8

In the newton optimization algorithm to find the local minimum $x^*$ of a non-linear function $f(x)$ with iteration sequence of $x_0 \rightarrow x_1 \rightarrow x_2 ... \rightarrow x^*$ all $\nabla ^2 f(x_k)$ should be pos. definite otherwise search direction might not be a descent direction. The solution to this problem is to use Hessian modification techniques.

I am looking for a simple function that has local minimum at $x^*$, but $\nabla ^2 f(x_k)$ is not positive definite, and hence the Newton algorithm fails. Then after using one of the Hessian modification techniques, Newton algorithm converges to $x^*$

ManiAm
  • 733

2 Answers2

14

I found a good example:

$f(x_1,x_2)=(1.5-x_1+x_1*x_2)^2 + (2.25-x_1+x_1*x_2^2)^2 + (2.625-x_1+x_1*x_2^3)^2$

Damped Newton method with starting point $x_0 = (4,1)^T$ fails.
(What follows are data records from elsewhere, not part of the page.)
@[simp] theorem State.setQueue_now (q : List Strike) : (s.setQueue q).now = s.now := rfl
@[simp] theorem State.setQueue_cycle (q : List Strike) : (s.setQueue q).cycle = s.cycle := rfl
@[simp] theorem State.setQueue_cal (q : List Strike) : (s.setQueue q).cal = s.cal := rfl
@[simp] theorem State.setQueue_store (q : List Strike) : (s.setQueue q).store = s.store := rfl
@[simp] theorem State.setQueue_sched (q : List Strike) : (s.setQueue q).sched = s.sched := rfl
@[simp] theorem State.setQueue_lanes (q : List Strike) : (s.setQueue q).lanes = s.lanes := rfl
@[simp] theorem State.setQueue_strikes (q : List Strike) : (s.setQueue q).strikes = { s.strikes with queue := q } := rfl
@[simp] theorem State.setQueue_motion (q : List Strike) : (s.setQueue q).motion = s.motion := rfl
@[simp] theorem State.setQueue_verifier (q : List Strike) : (s.setQueue q).verifier = s.verifier := rfl
@[simp] theorem State.setQueue_exercise (q : List Strike) : (s.setQueue q).exercise = s.exercise := rfl
@[simp] theorem State.setQueue_output (q : List Strike) : (s.setQueue q).output = s.output := rfl
@[simp] theorem State.setQueue_port (q : List Strike) : (s.setQueue q).port = s.port := rfl
@[simp] theorem State.setQueue_choices (q : List Strike) : (s.setQueue q).choices = s.choices := rfl
@[simp] theorem State.setQueue_pending (q : List Strike) : (s.setQueue q).pending = s.pending := rfl

@[simp] theorem State.setRequests_now (q : List Request) : (s.setRequests q).now = s.now := rfl
@[simp] theorem State.setRequests_cycle (q : List Request) : (s.setRequests q).cycle = s.cycle := rfl
@[simp] theorem State.setRequests_cal (q : List Request) : (s.setRequests q).cal = s.cal := rfl
@[simp] theorem State.setRequests_store (q : List Request) : (s.setRequests q).store = s.store := rfl
@[simp] theorem State.setRequests_sched (q : List Request) : (s.setRequests q).sched = { s.sched with queue := q } := rfl
@[simp] theorem State.setRequests_lanes (q : List Request) : (s.setRequests q).lanes = s.lanes := rfl
@[simp] theorem State.setRequests_strikes (q : List Request) : (s.setRequests q).strikes = s.strikes := rfl
@[simp] theorem State.setRequests_motion (q : List Request) : (s.setRequests q).motion = s.motion := rfl
@[simp] theorem State.setRequests_verifier (q : List Request) : (s.setRequests q).verifier = s.verifier := rfl
@[simp] theorem State.setRequests_exercise (q : List Request) : (s.setRequests q).exercise = s.exercise := rfl
@[simp] theorem State.setRequests_output (q : List Request) : (s.setRequests q).output = s.output := rfl
@[simp] theorem State.setRequests_port (q : List Request) : (s.setRequests q).port = s.port := rfl
@[simp] theorem State.setRequests_choices (q : List Request) : (s.setRequests q).choices = s.choices := rfl
@[simp] theorem State.setRequests_pending (q : List Request) : (s.setRequests q).pending = s.pending := rfl

@[simp] theorem State.setStore_now (st : Store) : (s.setStore st).now = s.now := rfl
@[simp] theorem State.setStore_cycle (st : Store) : (s.setStore st).cycle = s.cycle := rfl
@[simp] theorem State.setStore_cal (st : Store) : (s.setStore st).cal = s.cal := rfl
@[simp] theorem State.setStore_store (st : Store) : (s.setStore st).store = st := rfl
@[simp] theorem State.setStore_sched (st : Store) : (s.setStore st).sched = s.sched := rfl
@[simp] theorem State.setStore_lanes (st : Store) : (s.setStore st).lanes = s.lanes := rfl
@[simp] theorem State.setStore_strikes (st : Store) : (s.setStore st).strikes = s.strikes := rfl
@[simp] theorem State.setStore_motion (st : Store) : (s.setStore st).motion = s.motion := rfl
@[simp] theorem State.setStore_verifier (st : Store) : (s.setStore st).verifier = s.verifier := rfl
@[simp] theorem State.setStore_exercise (st : Store) : (s.setStore st).exercise = s.exercise := rfl
@[simp] theorem State.setStore_output (st : Store) : (s.setStore st).output = s.output := rfl
@[simp] theorem State.setStore_port (st : Store) : (s.setStore st).port = s.port := rfl
@[simp] theorem State.setStore_choices (st : Store) : (s.setStore st).choices = s.choices := rfl
@[simp] theorem State.setStore_pending (st : Store) : (s.setStore st).pending = s.pending := rfl

@[simp] theorem State.latch_now (f : Latches → Latches) : (s.latch f).now = s.now := rfl
@[simp] theorem State.latch_cycle (f : Latches → Latches) : (s.latch f).cycle = s.cycle := rfl
@[simp] theorem State.latch_cal (f : Latches → Latches) : (s.latch f).cal = s.cal := rfl
@[simp] theorem State.latch_store (f : Latches → Latches) : (s.latch f).store = s.store := rfl
@[simp] theorem State.latch_sched (f : Latches → Latches) : (s.latch f).sched = s.sched := rfl
@[simp] theorem State.latch_lanes (f : Latches → Latches) : (s.latch f).lanes = s.lanes := rfl
@[simp] theorem State.latch_strikes (f : Latches → Latches) : (s.latch f).strikes = s.strikes := rfl
@[simp] theorem State.latch_motion (f : Latches → Latches) : (s.latch f).motion = s.motion := rfl
@[simp] theorem State.latch_verifier (f : Latches → Latches) : (s.latch f).verifier = s.verifier := rfl
@[simp] theorem State.latch_exercise (f : Latches → Latches) : (s.latch f).exercise = s.exercise := rfl
@[simp] theorem State.latch_output (f : Latches → Latches) : (s.latch f).output = s.output := rfl
@[simp] theorem State.latch_port (f : Latches → Latches) : (s.latch f).port = { s.port with latches := f s.port.latches } := rfl
@[simp] theorem State.latch_choices (f : Latches → Latches) : (s.latch f).choices = s.choices := rfl
@[simp] theorem State.latch_pending (f : Latches → Latches) : (s.latch f).pending = s.pending := rfl

@[simp] theorem State.notice_now (n : Notice) : (s.notice n).now = s.now := rfl
@[simp] theorem State.notice_cycle (n : Notice) : (s.notice n).cycle = s.cycle := rfl
@[simp] theorem State.notice_cal (n : Notice) : (s.notice n).cal = s.cal := rfl
@[simp] theorem State.notice_store (n : Notice) : (s.notice n).store = s.store := rfl
@[simp] theorem State.notice_sched (n : Notice) : (s.notice n).sched = s.sched := rfl
@[simp] theorem State.notice_lanes (n : Notice) : (s.notice n).lanes = s.lanes := rfl
@[simp] theorem State.notice_strikes (n : Notice) : (s.notice n).strikes = s.strikes := rfl
@[simp] theorem State.notice_motion (n : Notice) : (s.notice n).motion = s.motion := rfl
@[simp] theorem State.notice_verifier (n : Notice) : (s.notice n).verifier = s.verifier := rfl
@[simp] theorem State.notice_exercise (n : Notice) : (s.notice n).exercise = s.exercise := rfl
@[simp] theorem State.notice_output (n : Notice) : (s.notice n).output = s.output := rfl
@[simp] theorem State.notice_port (n : Notice) : (s.notice n).port = s.port.enterNotice s.now n := rfl
@[simp] theorem State.notice_choices (n : Notice) : (s.notice n).choices = s.choices := rfl
@[simp] theorem State.notice_pending (n : Notice) : (s.notice n).pending = s.pending := rfl

@[simp] theorem State.reply_now (tag kind : Byte) (r : Result) (fields : List Byte) : (s.reply tag kind r fields).now = s.now := rfl
@[simp] theorem State.reply_cycle (tag kind : Byte) (r : Result) (fields : List Byte) : (s.reply tag kind r fields).cycle = s.cycle := rfl
@[simp] theorem State.reply_cal (tag kind : Byte) (r : Result) (fields : List Byte) : (s.reply tag kind r fields).cal = s.cal := rfl
@[simp] theorem State.reply_store (tag kind : Byte) (r : Result) (fields : List Byte) : (s.reply tag kind r fields).store = s.store := rfl
@[simp] theorem State.reply_sched (tag kind : Byte) (r : Result) (fields : List Byte) : (s.reply tag kind r fields).sched = s.sched := rfl
@[simp] theorem State.reply_lanes (tag kind : Byte) (r : Result) (fields : List Byte) : (s.reply tag kind r fields).lanes = s.lanes := rfl
@[simp] theorem State.reply_strikes (tag kind : Byte) (r : Result) (fields : List Byte) : (s.reply tag kind r fields).strikes = s.strikes := rfl
@[simp] theorem State.reply_motion (tag kind : Byte) (r : Result) (fields : List Byte) : (s.reply tag kind r fields).motion = s.motion := rfl
@[simp] theorem State.reply_verifier (tag kind : Byte) (r : Result) (fields : List Byte) : (s.reply tag kind r fields).verifier = s.verifier := rfl
@[simp] theorem State.reply_exercise (tag kind : Byte) (r : Result) (fields : List Byte) : (s.reply tag kind r fields).exercise = s.exercise := rfl
@[simp] theorem State.reply_output (tag kind : Byte) (r : Result) (fields : List Byte) : (s.reply tag kind r fields).output = s.output := rfl
@[simp] theorem State.reply_port (tag kind : Byte) (r : Result) (fields : List Byte) : (s.reply tag kind r fields).port = s.port.enterReply s.now (replyFrame tag kind r fields) := rfl
@[simp] theorem State.reply_choices (tag kind : Byte) (r : Result) (fields : List Byte) : (s.reply tag kind r fields).choices = s.choices := rfl
@[simp] theorem State.reply_pending (tag kind : Byte) (r : Result) (fields : List Byte) : (s.reply tag kind r fields).pending = s.pending := rfl

@[simp] theorem State.offer_now (f : RxFrame) : (s.offer f).now = s.now := rfl
@[simp] theorem State.offer_cycle (f : RxFrame) : (s.offer f).cycle = s.cycle := rfl
@[simp] theorem State.offer_cal (f : RxFrame) : (s.offer f).cal = s.cal := rfl
@[simp] theorem State.offer_store (f : RxFrame) : (s.offer f).store = s.store := rfl
@[simp] theorem State.offer_sched (f : RxFrame) : (s.offer f).sched = s.sched := rfl
@[simp] theorem State.offer_lanes (f : RxFrame) : (s.offer f).lanes = s.lanes := rfl
@[simp] theorem State.offer_strikes (f : RxFrame) : (s.offer f).strikes = s.strikes := rfl
@[simp] theorem State.offer_motion (f : RxFrame) : (s.offer f).motion = s.motion := rfl
@[simp] theorem State.offer_verifier (f : RxFrame) : (s.offer f).verifier = s.verifier := rfl
@[simp] theorem State.offer_exercise (f : RxFrame) : (s.offer f).exercise = s.exercise := rfl
@[simp] theorem State.offer_output (f : RxFrame) : (s.offer f).output = s.output := rfl
@[simp] theorem State.offer_port (f : RxFrame) : (s.offer f).port = s.port.offer s.now f := rfl
@[simp] theorem State.offer_choices (f : RxFrame) : (s.offer f).choices = s.choices := rfl
@[simp] theorem State.offer_pending (f : RxFrame) : (s.offer f).pending = s.pending := rfl

@[simp] theorem State.nextChoice_now : (s.nextChoice).now = s.now := rfl
@[simp] theorem State.nextChoice_cycle : (s.nextChoice).cycle = s.cycle := rfl
@[simp] theorem State.nextChoice_cal : (s.nextChoice).cal = s.cal := rfl
@[simp] theorem State.nextChoice_store : (s.nextChoice).store = s.store := rfl
@[simp] theorem State.nextChoice_sched : (s.nextChoice).sched = s.sched := rfl
@[simp] theorem State.nextChoice_lanes : (s.nextChoice).lanes = s.lanes := rfl
@[simp] theorem State.nextChoice_strikes : (s.nextChoice).strikes = s.strikes := rfl
@[simp] theorem State.nextChoice_motion : (s.nextChoice).motion = s.motion := rfl
@[simp] theorem State.nextChoice_verifier : (s.nextChoice).verifier = s.verifier := rfl
@[simp] theorem State.nextChoice_exercise : (s.nextChoice).exercise = s.exercise := rfl
@[simp] theorem State.nextChoice_output : (s.nextChoice).output = s.output := rfl
@[simp] theorem State.nextChoice_port : (s.nextChoice).port = s.port := rfl
@[simp] theorem State.nextChoice_choices : (s.nextChoice).choices = s.choices + 1 := rfl
@[simp] theorem State.nextChoice_pending : (s.nextChoice).pending = s.pending := rfl

end Updates

end Sys2Proof.Machine
end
This is why:

$\nabla^2 f(x_0)= \left( \begin{matrix} 0 & 27.75 \\ 27.75 & 610 \\ \end{matrix} \right) $ and search direction is $p_0=-\nabla^2 f(x_0)*\nabla f(x_0)=(-4,0)^T$

The search direction is pointing to a wrong direction! This is because Hessian matrix is not positive definite and thus $p_0$ is not in the descent direction.

enter image description here

After using the Hessian modification technique such as "adding a multiple of the identity", the algorithm works fine and the search direction points to the correct direction, and eventually finds the local minimum $(3,0.5)^T$

enter image description here

ManiAm
  • 733
  • 1
    It seems that the formula for search direction has a slight error. It has product of Hessian by gradient, but it should be product of inverse of Hessian by gradient (see https://en.wikipedia.org/wiki/Newton%27s_method_in_optimization#Higher_dimensions) – user502144 Jan 27 '23 at 12:43
1

If the Hessian is negative-definite, then the direction is automatically ascent. Proof: if the Hessian is negative-definite, then its inverse exists and is also negative-definite. Newton's direction is $-[\nabla^2 f(x)]^{-1}(\nabla f)(x)$. Descent direction is $-(\nabla f)(x)$. Now the scalar multiplication of both is negative: $[(\nabla f)(x)]^{\text{T}}[\nabla^2 f(x)]^{-1}(\nabla f)(x)<0$. $\diamondsuit$